● **Task**:
Each line of the data holding "ctxOf" should be found and copied.

[Stored data]
%%
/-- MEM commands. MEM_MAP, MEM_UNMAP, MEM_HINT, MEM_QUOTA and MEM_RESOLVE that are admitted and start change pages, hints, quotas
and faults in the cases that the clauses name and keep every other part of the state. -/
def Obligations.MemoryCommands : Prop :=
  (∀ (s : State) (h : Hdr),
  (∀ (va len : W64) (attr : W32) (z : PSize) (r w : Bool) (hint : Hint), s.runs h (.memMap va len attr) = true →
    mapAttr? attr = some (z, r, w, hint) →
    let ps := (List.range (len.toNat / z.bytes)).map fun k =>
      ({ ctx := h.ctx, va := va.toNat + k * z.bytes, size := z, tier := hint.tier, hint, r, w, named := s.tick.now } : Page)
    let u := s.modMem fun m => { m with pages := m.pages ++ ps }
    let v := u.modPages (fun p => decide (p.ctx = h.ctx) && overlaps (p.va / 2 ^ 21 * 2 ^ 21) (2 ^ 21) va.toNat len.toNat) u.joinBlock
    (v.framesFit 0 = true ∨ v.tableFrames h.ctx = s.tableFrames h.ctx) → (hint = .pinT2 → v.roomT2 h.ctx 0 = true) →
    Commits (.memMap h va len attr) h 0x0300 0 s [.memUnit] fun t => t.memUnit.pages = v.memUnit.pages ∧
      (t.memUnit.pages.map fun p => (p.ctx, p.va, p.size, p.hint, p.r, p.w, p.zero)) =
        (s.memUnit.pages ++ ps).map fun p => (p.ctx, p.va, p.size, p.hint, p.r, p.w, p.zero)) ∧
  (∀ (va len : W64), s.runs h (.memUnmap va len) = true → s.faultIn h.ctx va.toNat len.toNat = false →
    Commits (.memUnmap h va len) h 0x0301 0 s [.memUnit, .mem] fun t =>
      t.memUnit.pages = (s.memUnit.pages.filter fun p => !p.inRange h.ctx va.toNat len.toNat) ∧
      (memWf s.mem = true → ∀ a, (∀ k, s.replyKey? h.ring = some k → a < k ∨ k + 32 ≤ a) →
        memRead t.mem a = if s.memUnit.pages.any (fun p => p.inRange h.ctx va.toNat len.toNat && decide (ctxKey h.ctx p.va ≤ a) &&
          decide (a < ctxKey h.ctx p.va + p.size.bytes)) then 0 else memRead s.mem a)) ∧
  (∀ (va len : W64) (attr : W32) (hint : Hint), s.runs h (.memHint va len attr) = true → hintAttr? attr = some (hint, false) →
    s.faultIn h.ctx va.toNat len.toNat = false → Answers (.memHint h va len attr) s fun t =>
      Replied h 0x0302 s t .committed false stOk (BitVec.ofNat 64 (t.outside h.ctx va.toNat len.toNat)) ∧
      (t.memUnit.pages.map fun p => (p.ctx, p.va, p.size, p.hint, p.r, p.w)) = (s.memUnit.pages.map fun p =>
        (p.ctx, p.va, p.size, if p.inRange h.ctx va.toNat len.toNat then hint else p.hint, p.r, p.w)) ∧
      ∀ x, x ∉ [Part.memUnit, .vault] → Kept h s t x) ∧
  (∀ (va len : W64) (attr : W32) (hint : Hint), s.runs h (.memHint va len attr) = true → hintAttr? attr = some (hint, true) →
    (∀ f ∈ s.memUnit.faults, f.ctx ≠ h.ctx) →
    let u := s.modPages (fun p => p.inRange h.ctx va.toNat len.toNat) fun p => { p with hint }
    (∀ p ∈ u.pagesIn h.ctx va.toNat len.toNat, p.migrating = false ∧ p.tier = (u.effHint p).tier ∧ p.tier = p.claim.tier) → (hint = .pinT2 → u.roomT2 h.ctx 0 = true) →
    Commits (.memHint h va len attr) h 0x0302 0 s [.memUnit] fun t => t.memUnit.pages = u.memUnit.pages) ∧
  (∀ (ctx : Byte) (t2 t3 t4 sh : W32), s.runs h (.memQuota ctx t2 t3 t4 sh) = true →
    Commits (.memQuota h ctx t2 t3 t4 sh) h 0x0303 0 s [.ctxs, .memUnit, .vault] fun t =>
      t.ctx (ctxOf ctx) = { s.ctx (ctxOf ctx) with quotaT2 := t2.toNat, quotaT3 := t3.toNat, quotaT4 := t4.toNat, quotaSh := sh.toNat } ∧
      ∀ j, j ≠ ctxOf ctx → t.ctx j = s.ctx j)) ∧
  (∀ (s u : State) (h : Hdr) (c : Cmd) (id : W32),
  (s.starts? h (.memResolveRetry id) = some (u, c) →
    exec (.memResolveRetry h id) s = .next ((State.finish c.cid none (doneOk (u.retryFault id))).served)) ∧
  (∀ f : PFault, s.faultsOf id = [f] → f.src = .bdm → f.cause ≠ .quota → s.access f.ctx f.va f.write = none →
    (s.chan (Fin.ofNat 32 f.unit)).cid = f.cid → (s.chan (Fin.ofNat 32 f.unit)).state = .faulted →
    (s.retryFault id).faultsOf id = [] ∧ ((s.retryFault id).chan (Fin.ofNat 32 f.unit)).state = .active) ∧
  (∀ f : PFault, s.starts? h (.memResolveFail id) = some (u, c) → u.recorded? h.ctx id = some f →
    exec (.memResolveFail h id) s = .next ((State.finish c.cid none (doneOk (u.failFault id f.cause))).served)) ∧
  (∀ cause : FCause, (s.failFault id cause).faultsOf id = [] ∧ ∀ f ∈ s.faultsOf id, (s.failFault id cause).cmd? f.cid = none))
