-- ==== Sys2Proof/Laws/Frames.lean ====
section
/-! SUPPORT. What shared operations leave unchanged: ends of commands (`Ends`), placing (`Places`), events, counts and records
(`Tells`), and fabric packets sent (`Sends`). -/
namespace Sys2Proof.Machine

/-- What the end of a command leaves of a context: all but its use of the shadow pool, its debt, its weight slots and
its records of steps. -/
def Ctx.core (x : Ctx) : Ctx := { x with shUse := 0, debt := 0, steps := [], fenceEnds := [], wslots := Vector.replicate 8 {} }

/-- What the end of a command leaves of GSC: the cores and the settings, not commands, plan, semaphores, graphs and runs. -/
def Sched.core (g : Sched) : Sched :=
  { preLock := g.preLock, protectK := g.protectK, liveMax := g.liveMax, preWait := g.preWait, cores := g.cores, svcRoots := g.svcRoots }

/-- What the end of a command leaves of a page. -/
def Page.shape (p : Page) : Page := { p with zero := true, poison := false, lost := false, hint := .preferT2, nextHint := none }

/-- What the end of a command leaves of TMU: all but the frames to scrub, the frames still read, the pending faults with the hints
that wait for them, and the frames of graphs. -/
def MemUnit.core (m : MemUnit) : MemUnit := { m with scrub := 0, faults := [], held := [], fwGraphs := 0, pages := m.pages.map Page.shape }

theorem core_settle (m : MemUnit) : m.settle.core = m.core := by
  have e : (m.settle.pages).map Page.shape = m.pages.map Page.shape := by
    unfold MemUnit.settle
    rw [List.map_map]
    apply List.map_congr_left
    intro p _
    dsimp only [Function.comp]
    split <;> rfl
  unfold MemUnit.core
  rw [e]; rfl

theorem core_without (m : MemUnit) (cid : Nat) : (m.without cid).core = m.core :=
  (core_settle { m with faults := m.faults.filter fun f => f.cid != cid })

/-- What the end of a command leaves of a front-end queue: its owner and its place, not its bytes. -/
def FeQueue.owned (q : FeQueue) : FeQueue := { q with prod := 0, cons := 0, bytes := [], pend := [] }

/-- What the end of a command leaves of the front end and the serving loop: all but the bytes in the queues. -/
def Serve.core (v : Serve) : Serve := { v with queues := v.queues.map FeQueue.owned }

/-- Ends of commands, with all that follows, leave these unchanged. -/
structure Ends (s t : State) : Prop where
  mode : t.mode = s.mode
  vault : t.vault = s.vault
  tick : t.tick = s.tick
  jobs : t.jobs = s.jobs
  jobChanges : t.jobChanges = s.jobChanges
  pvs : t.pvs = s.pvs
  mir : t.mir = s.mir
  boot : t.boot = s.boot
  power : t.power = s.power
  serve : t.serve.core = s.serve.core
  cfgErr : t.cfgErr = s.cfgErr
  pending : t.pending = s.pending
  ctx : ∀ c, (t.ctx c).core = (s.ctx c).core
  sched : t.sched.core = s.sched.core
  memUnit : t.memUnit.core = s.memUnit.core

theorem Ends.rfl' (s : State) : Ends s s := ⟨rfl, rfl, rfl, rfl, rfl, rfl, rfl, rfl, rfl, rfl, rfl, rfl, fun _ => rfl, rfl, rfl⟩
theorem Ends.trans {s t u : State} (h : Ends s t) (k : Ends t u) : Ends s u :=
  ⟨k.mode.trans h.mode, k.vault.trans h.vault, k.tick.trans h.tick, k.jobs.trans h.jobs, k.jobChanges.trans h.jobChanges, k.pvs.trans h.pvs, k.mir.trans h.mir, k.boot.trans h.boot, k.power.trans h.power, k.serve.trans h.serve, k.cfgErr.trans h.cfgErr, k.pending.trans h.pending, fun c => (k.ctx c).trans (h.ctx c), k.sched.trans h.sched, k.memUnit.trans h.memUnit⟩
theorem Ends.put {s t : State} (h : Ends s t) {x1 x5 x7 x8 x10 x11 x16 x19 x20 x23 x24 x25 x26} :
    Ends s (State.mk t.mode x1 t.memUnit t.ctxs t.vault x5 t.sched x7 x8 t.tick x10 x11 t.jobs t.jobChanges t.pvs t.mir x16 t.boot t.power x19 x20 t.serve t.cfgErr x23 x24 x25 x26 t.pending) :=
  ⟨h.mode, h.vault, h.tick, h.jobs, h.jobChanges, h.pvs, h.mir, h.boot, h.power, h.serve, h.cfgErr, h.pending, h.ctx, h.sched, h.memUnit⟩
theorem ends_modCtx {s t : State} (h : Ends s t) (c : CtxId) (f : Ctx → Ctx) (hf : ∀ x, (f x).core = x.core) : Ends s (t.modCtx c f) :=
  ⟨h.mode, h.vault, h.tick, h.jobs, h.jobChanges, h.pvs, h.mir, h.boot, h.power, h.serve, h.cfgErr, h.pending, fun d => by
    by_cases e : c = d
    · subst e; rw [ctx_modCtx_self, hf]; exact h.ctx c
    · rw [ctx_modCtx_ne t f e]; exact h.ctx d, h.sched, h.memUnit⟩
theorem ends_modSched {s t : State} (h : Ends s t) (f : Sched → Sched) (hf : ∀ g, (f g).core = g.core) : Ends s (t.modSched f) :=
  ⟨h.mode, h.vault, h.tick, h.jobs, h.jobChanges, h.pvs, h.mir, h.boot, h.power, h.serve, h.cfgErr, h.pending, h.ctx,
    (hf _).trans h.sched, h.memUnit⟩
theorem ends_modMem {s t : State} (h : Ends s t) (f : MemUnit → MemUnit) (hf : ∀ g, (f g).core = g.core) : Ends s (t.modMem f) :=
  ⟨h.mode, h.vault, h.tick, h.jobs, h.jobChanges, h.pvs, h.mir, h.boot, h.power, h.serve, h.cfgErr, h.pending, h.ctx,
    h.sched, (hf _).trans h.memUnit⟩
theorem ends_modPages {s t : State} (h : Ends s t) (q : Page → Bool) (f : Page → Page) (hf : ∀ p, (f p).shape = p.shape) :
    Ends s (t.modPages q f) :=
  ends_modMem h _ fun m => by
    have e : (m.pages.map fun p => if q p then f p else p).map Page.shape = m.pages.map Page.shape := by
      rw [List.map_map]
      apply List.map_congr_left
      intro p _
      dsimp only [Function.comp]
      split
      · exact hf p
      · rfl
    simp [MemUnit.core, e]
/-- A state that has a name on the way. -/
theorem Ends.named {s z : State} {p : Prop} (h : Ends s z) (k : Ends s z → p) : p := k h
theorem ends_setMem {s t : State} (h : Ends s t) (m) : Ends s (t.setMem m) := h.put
%%
● **Answer space**:
      t.ctx (ctxOf ctx) = { s.ctx (ctxOf ctx) with quotaT2 := t2.toNat, quotaT3 := t3.toNat, quotaT4 := t4.toNat, quotaSh := sh.toNat } ∧
      ∀ j, j ≠ ctxOf ctx → t.ctx j = s.ctx j)) ∧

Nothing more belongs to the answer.